— Я рад что вы столь бережно относитесь к моей репутации, — великий князь кивнул, и подался телом вперёд. — Однако, меня больше беспокоит дело доверенное мне государем. Делай то, что должен, и пусть другие говорят что угодно. Вот слова по-настоящему свободного человека. Я не намерен презирать общественное мнение, но руководствоваться им, как и мнением обывателей, это значит подвергнуть опасности порученное дело. Это не допустимо. Обществу придётся потерпеть. Я бы хотел его любви. Как хотят любви очаровательной юной, но ветреной особы. Но если будет нужно, я возьму её силой. А в закрытые дома войду, взломав двери прикладами. Если к этому позовёт меня мой долг перед богом, отцом, Россией. Пётр Алексеевич рубил боярские бороды, вытаскивая страну и общество из старомосковской трясины, без оглядки на то общество. Я же постараюсь справиться с мнением нынешнего. Если оно не поймёт, что долг перед троном и служба Родине прежде всего остального, я его научу.

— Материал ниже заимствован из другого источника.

-- ==== Sys2Proof/Machine/Saggar.lean ====
section
/-! DEFINITION. Saggar's cell queues with their watermarks and idle-read timeouts (14). -/

namespace Sys2Proof.Machine

open Sys2Proof

def Mach.sagQ (m : Mach) (q : Nat) : SagQ := Tabs.val m.sag.queues {} q
def Mach.setSagQ (m : Mach) (q : Nat) (x : SagQ) : Mach :=
  { m with sag := { m.sag with queues := Tabs.put m.sag.queues q x } }

/-- A queue of host software (R444). -/
def hostQueue (q : Nat) : Bool := 512 ≤ q && q < 1024

/-- The watermarks are in effect (R447). -/
def Mach.wmOn (m : Mach) (q : Nat) : Bool := 0 < m.r SAG_Q_WM_LO q && m.r SAG_Q_WM_LO q < m.r SAG_Q_WM_HI q

/-- WATERMARK (R447): counted, seen, posted. -/
def Mach.crossing (m : Mach) (q : Nat) (hi : Bool) (level : Nat) : Mach :=
  let m := m.setSagQ q { m.sagQ q with armedLo := hi }
  let m := m.w (if hi then SAG_Q_STATUS_HI_SEEN else SAG_Q_STATUS_LO_SEEN) 1 q
  (m.inc SAG_Q_STATUS_CROSS_CNT q).event 0x0B01 0 26 (le 2 q ++ le 1 (b2n hi) ++ le 4 level)

/-- The status registers of a queue and ABOVE_HI, WM_OFF follow. -/
def Mach.showQueue (m : Mach) (q : Nat) : Mach :=
  let level := (m.sagQ q).cells.length
  let m := (m.w SAG_Q_STATUS_LEVEL level q).wb SAG_Q_STATUS_WM_OFF (!m.wmOn q) q
  m.wb SAG_Q_STATUS_ABOVE_HI (level ≥ m.r SAG_Q_WM_HI q) q

/-- A queue's cells changed by one operation: levels, pool, host share, and the watermark crossing in the operation's own
direction (R445 to R447). `retired` of the cells removed leave the pool (R454). -/
def Mach.setCells (m : Mach) (q : Nat) (cells : List (BitVec 512)) (retired : Nat := 0) : Mach :=
  let x := m.sagQ q
  let old := x.cells.length
  let new := cells.length
  let start := if old = 0 ∧ new ≠ 0 then true else false
  let m := m.setSagQ q { x with cells := cells, since := if start then m.now else x.since,
                                fired := if start then false else x.fired }
  let m := m.w SAG_POOL_FREE_FREE (m.r SAG_POOL_FREE_FREE + old - new - retired)
  let m := m.w SAG_POOL_RETIRED_RETIRED (m.r SAG_POOL_RETIRED_RETIRED + retired)
  let m := if hostQueue q then m.w SAG_POOL_HOST_HOST_USED (m.r SAG_POOL_HOST_HOST_USED + new - old) else m
  let m := m.showQueue q
  let hi := m.r SAG_Q_WM_HI q
  let lo := m.r SAG_Q_WM_LO q
  if m.wmOn q && !x.armedLo && old < hi && hi ≤ new then m.crossing q true new
  else if m.wmOn q && x.armedLo && lo < old && new ≤ lo then m.crossing q false new
  else m

/-- The checks of an enqueue of `n` cells other than the enable (R445). -/
def Mach.sagRoom (m : Mach) (q n : Nat) : Bool :=
  let level := (m.sagQ q).cells.length
  let limit := m.r SAG_Q_LIMIT_LIMIT q
  n ≤ m.r SAG_POOL_FREE_FREE &&
    (!hostQueue q || m.r SAG_POOL_HOST_HOST_USED + n ≤ m.r SAG_POOL_CFG_HOST_MAX) &&
    (limit == 0 || level + n ≤ limit)

/-- A cell as the 64 bytes of a buffer spell it, and back. -/
def cellOf (l : List Byte) : BitVec 512 := BitVec.ofNat 512 (unle l)
def cellBytes (c : BitVec 512) : List Byte := le 64 c.toNat

/-- The cells of `n` times 64 bytes. -/
def cellsOf : Nat → List Byte → List (BitVec 512)
  | 0, _ => []
  | n + 1, l => cellOf (l.take 64) :: cellsOf n (l.drop 64)

/-- The cells a dequeue of up to `n` gives, and those it removes: the first cell with an uncorrectable error ends it and is
retired (R454). `bad` are the places of such cells in the queue. -/
def cellsGiven (bad : List Nat) (n : Nat) : Nat × Nat :=
  match (bad.filter (fun k => k < n)).min? with
  | some k => (k, k + 1)
  | none => (n, n)

/-- A dequeue removes cells from the head and starts the queue's timer again (R445, R449, R454). -/
def Mach.cellsTake (m : Mach) (q : Nat) (g : Nat × Nat) : Mach :=
  let cells := (m.sagQ q).cells
  (m.setSagQ q { m.sagQ q with since := m.now, fired := false }).setCells q (cells.drop g.2) (g.2 - g.1)

/-- What a DEQUEUE may take now. -/
def Mach.dequeueRoom (m : Mach) (d : Desc) : Nat :=
  min (min (Descs.fld d 18 2) (m.sagQ (Descs.fld d 16 2)).cells.length) (Descs.len d / 64)

/-- A DEQUEUE takes its cells and completes (R453, R454); RESULT of a CELL_ERROR is 0 (R68). -/
def Mach.dequeueNow (m : Mach) (d : Desc) (bad : List Nat) : Mach :=
  let q := Descs.fld d 16 2
  let g := cellsGiven bad (m.dequeueRoom d)
  let m := (m.bufWr d 0 (((m.sagQ q).cells.take g.1).flatMap cellBytes)).cellsTake q g
  if g.1 == g.2 then m.complete d stOK (le 2 g.1 ++ le 4 (m.sagQ q).cells.length) else m.complete d 0x12

/-- Pending DEQUEUEs, and SAG_STATUS.PENDING. -/
def Mach.setSagPend (m : Mach) (l : List (Desc × Nat)) : Mach :=
  ({ m with sag := { m.sag with pend := l } }).w SAG_STATUS_PENDING l.length

/-- The pending DEQUEUEs of a queue are served in the order received while it holds a cell. -/
def Mach.servePend (m : Mach) (q : Nat) (bad : List Nat) : List (Desc × Nat) → Mach
  | [] => m
  | e :: l =>
    if Descs.fld e.1 16 2 == q && !(m.sagQ q).cells.isEmpty then
      let gone := (cellsGiven bad (m.dequeueRoom e.1)).2
      let rest := (bad.filter (fun k => gone ≤ k)).map (fun k => k - gone)
      ((m.setSagPend (m.sag.pend.erase e)).dequeueNow e.1 bad).servePend q rest l
    else m.servePend q bad l

/-- The checks every Saggar descriptor shares (R43, R444, R451). -/
def Mach.sagShared (m : Mach) (d : Desc) (bad : Bool) : List (Bool × Nat) :=
  [(!hostQueue (Descs.fld d 16 2) || bad, stRANGE), (!m.takes .saggar, stNOT_ENABLED)]

/-- ENQUEUE (R445, R452, R455); `bad` are the places in the queue of the cells in which a pending DEQUEUE meets an uncorrectable
error (R454). -/
def enqueue (d : Desc) (bad : List Nat) (m : Mach) : Mach :=
  m.desc 0x0B00 d (fun d m =>
    let q := Descs.fld d 16 2
    let n := Descs.fld d 18 2
    let wrong := n == 0 || 1024 < n || !Descs.buf d || Descs.len d < 64 * n
    match firstOf (m.sagShared d wrong ++
        [(!m.b SAG_Q_STATUS_ENABLED q, 0x10), (!m.sagRoom q n, stQUEUE_FULL)]) with
    | some st => m.complete d st
    | none =>
      let m := m.setCells q ((m.sagQ q).cells ++ cellsOf n (m.bufRd d))
      let m := m.complete d stOK (le 4 (m.sagQ q).cells.length ++ le 4 (m.r SAG_POOL_FREE_FREE))
      m.servePend q bad m.sag.pend)

def execEnqueue (d : Desc) (bad : List (Fin 1024)) (s : State) : Res := s.on (enqueue d (bad.map (fun k => k.val)))

/-- DEQUEUE (R452, R453). -/
def dequeue (d : Desc) (bad : List Nat) (m : Mach) : Mach :=
  m.desc 0x0B01 d (fun d m =>
    let q := Descs.fld d 16 2
    let n := Descs.fld d 18 2
    match firstOf (m.sagShared d (n == 0 || 1024 < n || !Descs.buf d || Descs.len d < 64)) with
    | some st => m.complete d st
    | none =>
      if !(m.sagQ q).cells.isEmpty then m.dequeueNow d bad
      else if Descs.fld d 20 2 == 0 then m.complete d 0x11 (le 2 0 ++ le 4 0)
      else m.setSagPend (m.sag.pend ++ [(d, m.now + Descs.fld d 20 2)]))

def execDequeue (d : Desc) (bad : List (Fin 1024)) (s : State) : Res := s.on (dequeue d (bad.map (fun k => k.val)))

/-- DEQUEUE_WAIT_EXPIRY (R453): the oldest DEQUEUE of the queue whose wait has ended completes with EMPTY. -/
def dequeueWaitExpiry (q : Nat) (m : Mach) : Mach :=
  match m.sag.pend.find? (fun e => Descs.fld e.1 16 2 == q && e.2 ≤ m.now) with
  | some e => (m.setSagPend (m.sag.pend.erase e)).complete e.1 0x11 (le 2 0 ++ le 4 0)
  | none => m

def execDequeueWaitExpiry (q : Fin 1024) (s : State) : Res := s.on (dequeueWaitExpiry q)

/-- The pending DEQUEUEs that `p` takes complete with FLUSHED. -/
def Mach.flushPend (m : Mach) (p : Desc → Bool) : Mach :=
  let l := m.sag.pend.filter (fun e => p e.1)
  let m := m.setSagPend (m.sag.pend.filter (fun e => !p e.1))
  m.each l (fun m e => m.complete e.1 stFLUSHED)

/-- QUEUE_SET (R450). -/
def queueSet (d : Desc) (m : Mach) : Mach :=
  m.desc 0x0B02 d (fun d m =>
    let q := Descs.fld d 16 2
    let act := Descs.fld d 18 1
    match firstOf (m.sagShared d (act > 3)) with
    | some st => m.complete d st
    | none =>
      let freed := if 2 ≤ act then (m.sagQ q).cells.length else 0
      let m := if act == 0 then m.w SAG_Q_STATUS_ENABLED 1 q
        else if act == 1 || act == 3 then m.w SAG_Q_STATUS_ENABLED 0 q else m
      let m := if 2 ≤ act then
          let m := m.setCells q []
          (m.setSagQ q { m.sagQ q with armedLo := false }).flushPend (fun e => Descs.fld e 16 2 == q)
        else m
      m.complete d stOK (le 4 freed ++ le 1 (m.r SAG_Q_STATUS_ENABLED q)))

def execQueueSet (d : Desc) (s : State) : Res := s.on (queueSet d)

/-- Device firmware or a device block dequeues from a device queue (R444, R445, R454). -/
def Mach.deviceTake (m : Mach) (q n : Nat) (bad : List Nat) : Mach :=
  if n == 0 || (m.sagQ q).cells.isEmpty then m else m.cellsTake q (cellsGiven bad (min n (m.sagQ q).cells.length))

/-- DEVICE_ENQUEUE (R444, R445): of a device queue, which takes cells whatever SAG_CTRL.ENABLE holds (R451), after the cells that
its owner has dequeued since; which those are no command of the table says, and they come with this one (log entry 49). -/
def deviceEnqueue (q : Nat) (x : DeviceCells) (m : Mach) : Mach :=
  let m := m.deviceTake q x.taken (x.bad.map (fun k => k.val))
  if x.cells.isEmpty then m
  else if m.sagRoom q x.cells.length then m.setCells q ((m.sagQ q).cells ++ x.cells)
  else m.inc SAG_INT_REFUSED_ALL

def execDeviceEnqueue (q : Fin 512) (x : DeviceCells) (s : State) : Res := s.on (deviceEnqueue q x)

/-- QUEUE_IDLE_TIMEOUT (R449): non-empty for TIMEOUT ticks without a dequeue, once per start of the timer. -/
def queueIdleTimeout (q : Nat) (m : Mach) : Mach :=
  let x := m.sagQ q
  let t := m.r SAG_Q_TMO_TIMEOUT q
  if t != 0 && !x.cells.isEmpty && !x.fired && x.since + t ≤ m.now then
    ((m.setSagQ q { x with fired := true }).w SAG_Q_STATUS_TMO_SEEN 1 q).event 0x0B02 1 26 (le 2 q)
  else m

def execQueueIdleTimeout (q : Fin 1024) (s : State) : Res := s.on (queueIdleTimeout q)

/-- A write to SAG_Q_WM arms the queue for HI (R447). -/
def Mach.wmWritten (m : Mach) (q : Nat) : Mach := (m.setSagQ q { m.sagQ q with armedLo := false }).showQueue q

/-- SAG_CTRL.ENABLE written 0 (R451). -/
def Mach.saggarDrain (m : Mach) : Mach :=
  (m.flushPend (fun _ => true)).flushDelivered (fun d => d.target == 0x0B) stFLUSHED

end Sys2Proof.Machine
end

Саша откинулся на спинку кресла и наблюдал за произведённым на поэта эффектом. поэт был хмур. Он долго молчал, вглядываясь в лицо наследника, пока не решился заговорить:
— Н-да, — Жуковский покачал головой, — когда государь не боится рубить бороды, а потом и головы, он многого может достичь. Но может и сам погибнуть в устроенных в ответ беспорядках. Судьба Людовика и Карла доказывает это. Однако главная опасность в том, что пролив много крови можно и не достигнуть ничего, лишь ввергнув государство в хаос. Мы должны помнить бедного Ивана.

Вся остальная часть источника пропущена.